If _ _ name__ ='_ _ main__': option, put_methods = get_copy_option () def copy_data (shard_id, log_groups): for log_group in log_groups.LogGroups: # update topic if log_group.Topic in put_methods: put_ methodslog _ group.Topic] (log_group=log_group) logger.info ("* start to consume data...") Worker = ConsumerWorker (ConsumerProcessorAdaptor, option, args= (copy_data,)) worker.start (join=True) start

Assuming that the program is named "dispatch_data.py", you can start it as follows:

Export SLS_ENDPOINT=export SLS_AK_ID=export SLS_AK_KEY=export SLS_PROJECT=export SLS_LOGSTORE=export SLS_LOGSTORE_TO1=export SLS_LOGSTORE_TO1=export SLS_LOGSTORE_TO1=export SLS_CG=pypy3 dispatch_data.py performance considers launching multiple consumers

Programs based on consumer groups can be started several times directly to achieve concurrency:

Nohup pypy3 dispatch_data.py &...

Note:

All consumers use the same consumer group name and different consumer names (because the consumer name is suffixed with the process ID).

Because a Shard can only be consumed by one consumer, suppose a log library has 10 partitions, then a maximum of 10 consumers consume at the same time.

Performance throughput

Based on the test, in the case of no bandwidth limit and rate limit of the receiver (such as Splunk), to promote the hardware to run the above sample with pypy3, a single consumer can consume a rate of 5 MB/s original log under about 10% of the single-core CPU. Therefore, it is theoretically possible to achieve 50 MB/s raw logs per CPU core, that is, each CPU core can consume 4TB raw logs every day.

Note: this data depends on bandwidth, hardware parameters, and whether the target Logstore can receive data quickly.

High availability

The consumer group will save the check-point on the server side, and when one consumer stops, the other consumer will automatically take over and continue spending from the breakpoint.

Consumers can be started on different machines so that when one machine stops or breaks down, consumers on other machines can automatically take over and spend from the breakpoint.

In theory, consumers who are larger than the number of shard can also be started for backup.
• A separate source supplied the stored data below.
/-- LP in force locks pages 0 and 1, the UID block (R110). -/
theorem LocksInForce.uid_locked {s : State} (h : LocksInForce s) {p : Nat} (hp : p < 2) : s.lp.getLsbD p = true := by
  obtain ⟨b10, b11, b520, hlp⟩ := h
  rw [hlp, pageVector_getLsbD _ _ (by omega), mem_lockedPages]
  omega

/-! ## The bytes a WRITE cannot reach -/

/-- Outside BACKDOOR no WRITE is raw (R156). -/
theorem rawConfigWrite_of_bd_clear {s : State} (hbd : s.bd = false) : rawConfigWrite s = false := by
  simp [rawConfigWrite, hbd]

/-- A WRITE changes no byte outside its page. -/
theorem StoresPage.read_outside {s : State} {p : Byte} {m : Memory} (hst : StoresPage s p m) {x : Nat}
    (hx : ¬(4 * p.toNat ≤ x ∧ x < 4 * p.toNat + 4)) : Memory.read m x = Memory.read s.img x := by
  obtain ⟨_, _, d0, d1, d2, d3, rfl⟩ := hst
  exact read_writtenImage_outside p d0 d1 d2 d3 s x hx

/-- Outside BACKDOOR the page of an accepted WRITE is not locked (R153). -/
theorem StoresPage.unlocked {s : State} {p : Byte} {m : Memory} (hst : StoresPage s p m) (hbd : s.bd = false) :
    s.lp.getLsbD p.toNat = false := by
  obtain ⟨_, set | unlocked, _⟩ := hst
  · simp [hbd] at set
  · exact unlocked

/-- Outside BACKDOOR the page of an accepted WRITE is at most 134 (R152). -/
theorem StoresPage.page_le {s : State} {p : Byte} {m : Memory} (hst : StoresPage s p m) (hbd : s.bd = false) :
    p.toNat ≤ 134 := by
  obtain ⟨inRange, _⟩ := hst
  simpa [writeCeil, hbd] using inRange

/-- The checksums and the UID bytes they are computed from stand below offset 9. -/
theorem ChecksumsMatch.congr {m m' : Memory} (h : ChecksumsMatch m) (same : ∀ x, x < 9 → Memory.read m' x = Memory.read m x) :
    ChecksumsMatch m' := by
  simp only [ChecksumsMatch, same 0 (by decide), same 1 (by decide), same 2 (by decide), same 3 (by decide),
    same 4 (by decide), same 5 (by decide), same 6 (by decide), same 7 (by decide), same 8 (by decide)]
  exact h

/-- With pages 0 and 1 locked and only page 2's lock bytes OR'd, an accepted WRITE outside BACKDOOR reaches no byte below
offset 9: the one such byte of page 2 is its first, which is no lock byte (R45, R154). -/
theorem StoresPage.read_below_nine {s : State} {p : Byte} {m : Memory} (hst : StoresPage s p m) (hbd : s.bd = false)
    (inForce : LocksInForce s) (scope : s.params.page2OrScope = .lockBytesOnly) {x : Nat} (hx : x < 9) :
    Memory.read m x = Memory.read s.img x := by
  have notUid : 2 ≤ p.toNat := by
    by_contra hp
    have unlocked := hst.unlocked hbd
    simp [inForce.uid_locked (Nat.not_le.1 hp)] at unlocked
  by_cases inPage2 : p.toNat = 2 ∧ x = 8
  · obtain ⟨hp, rfl⟩ := inPage2
    obtain ⟨_, _, d0, d1, d2, d3, rfl⟩ := hst
    exact (read_writtenImage_page2 hp (rawConfigWrite_of_bd_clear hbd) d0 d1 d2 d3 (i := 0) (by decide)).trans
      (if_pos ⟨scope, by decide⟩)
  · exact hst.read_outside (by omega)

/-- Settles O47: a step leaves the checksums' bytes alone, or ends in REPAIR, which makes them match. -/
theorem stepKeepsChecksumsOutsideBackdoor : Obligations.StepKeepsChecksumsOutsideBackdoor := by
  intro s t hsum inForce hbd scope h
  rcases step_img_cases h with same | repaired | ⟨p, stored⟩ | ⟨img, loaded⟩
  · rwa [same]
  · rw [repaired]
    exact checksumsMatch_repair _
  · exact hsum.congr fun x hx => stored.read_below_nine hbd inForce scope hx
  · rw [loaded]
    exact checksumsMatch_repair _

/-- Settles O55: the WRITE of another page does not reach the locked one, and REPAIR writes offsets 3 and 8 only. -/
theorem lockedPagesAreProtectedFromFrames : Obligations.LockedPagesAreProtectedFromFrames := by
  intro s t f rest p i hbd hin _ locked hi h3 h8 h
  rcases frame_img_cases hin h with same | repaired | ⟨q, stored⟩
  · rw [same]
  · rw [repaired, Memory.read_repair_of_ne _ h3 h8]
  · have otherPage : q.toNat ≠ p := by
      rintro rfl
      simp [stored.unlocked hbd] at locked
    exact stored.read_outside (by omega)

/-- Settles O56: the signature begins above page 134. -/
theorem signatureIsFixedOutsideBackdoor : Obligations.SignatureIsFixedOutsideBackdoor := by
  intro s t f rest a hbd hin hlo _ h
  rcases frame_img_cases hin h with same | repaired | ⟨p, stored⟩
  · rw [same]
  · rw [repaired, Memory.read_repair_of_ne _ (by omega) (by omega)]
  · have page := stored.page_le hbd
    exact stored.read_outside (by omega)

/-- An OR clears no bit. -/
theorem and_or_self_left (old d : Byte) : old &&& (old ||| d) = old := by
  ext
  simp +contextual

/-- Outside BACKDOOR a WRITE clears no bit of offsets 10 to 15: there it ORs or does nothing (R154, R155). -/
theorem StoresPage.keeps_bits {s : State} {p : Byte} {m : Memory} (hst : StoresPage s p m) (hbd : s.bd = false)
    {a : Nat} (hlo : 10 ≤ a) (hhi : a ≤ 15) : Memory.read s.img a &&& Memory.read m a = Memory.read s.img a := by
  have notRaw := rawConfigWrite_of_bd_clear hbd
  by_cases inPage : 4 * p.toNat ≤ a ∧ a < 4 * p.toNat + 4
  · obtain ⟨_, _, d0, d1, d2, d3, rfl⟩ := hst
    obtain ⟨i, rfl⟩ : ∃ i, a = pageOffset p.toNat + i := ⟨a - 4 * p.toNat, by simp only [pageOffset]; omega⟩
    have hi : i < 4 := by simp only [pageOffset] at inPage; omega
    have hp : p.toNat = 2 ∨ p.toNat = 3 := by omega
    rcases hp with hp | hp
    · rw [hp, read_writtenImage_page2 hp notRaw d0 d1 d2 d3 hi]
      split
      · exact BitVec.and_self
      · exact and_or_self_left _ _
    · rw [hp, read_writtenImage_page3 hp notRaw d0 d1 d2 d3 hi]
      exact and_or_self_left _ _
  · rw [hst.read_outside inPage, BitVec.and_self]

/-- Settles O57: a WRITE clears no bit there, and REPAIR does not reach these offsets. -/
theorem lockAndCcBitsAreNeverCleared : Obligations.LockAndCcBitsAreNeverCleared := by
  intro s t f rest a hbd hin hlo hhi h
  rcases frame_img_cases hin h with same | repaired | ⟨p, stored⟩
  · rw [same, BitVec.and_self]
  · rw [repaired, Memory.read_repair_of_ne _ (by omega) (by omega), BitVec.and_self]
  · exact stored.keeps_bits hbd hlo hhi

end Sys2Proof.Machine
Other restrictions and constraints

A maximum of 10 consumer groups can be configured for each log library (logstore). If you encounter an error ConsumerGroupQuotaExceed, it is recommended to delete some unused consumer groups on the console.

Monitor and control

View the status of consumer groups in the console

Check the delay of consumer groups through cloud monitoring and configure alarms

Https

If the service entry (endpoint) is configured with a https:// prefix, such as https://cn-beijing.log.aliyuncs.com, the program's connection to SLS is automatically encrypted using HTTPS.

The server certificate * .aliyuncs.com is signed by GlobalSign, which is automatically trusted by most Linux/Windows machines by default. If there are special circumstances, the machine does not trust this certificate, you can refer to here to download and install this certificate.

On the log service Python consumer group how to distribute data in real time to share here, I hope the above content can be of some help to you, can learn more knowledge. If you think the article is good, you can share it for more people to see.

Welcome to subscribe "Shulou Technology Information " to get latest news, interesting things and hot topics in the IT industry, and controls the hottest and latest Internet news, technology news and IT industry trends.

*The comments in the above article only represent the author's personal views and do not represent the views and positions of this website. If you have more insights, please feel free to contribute and share.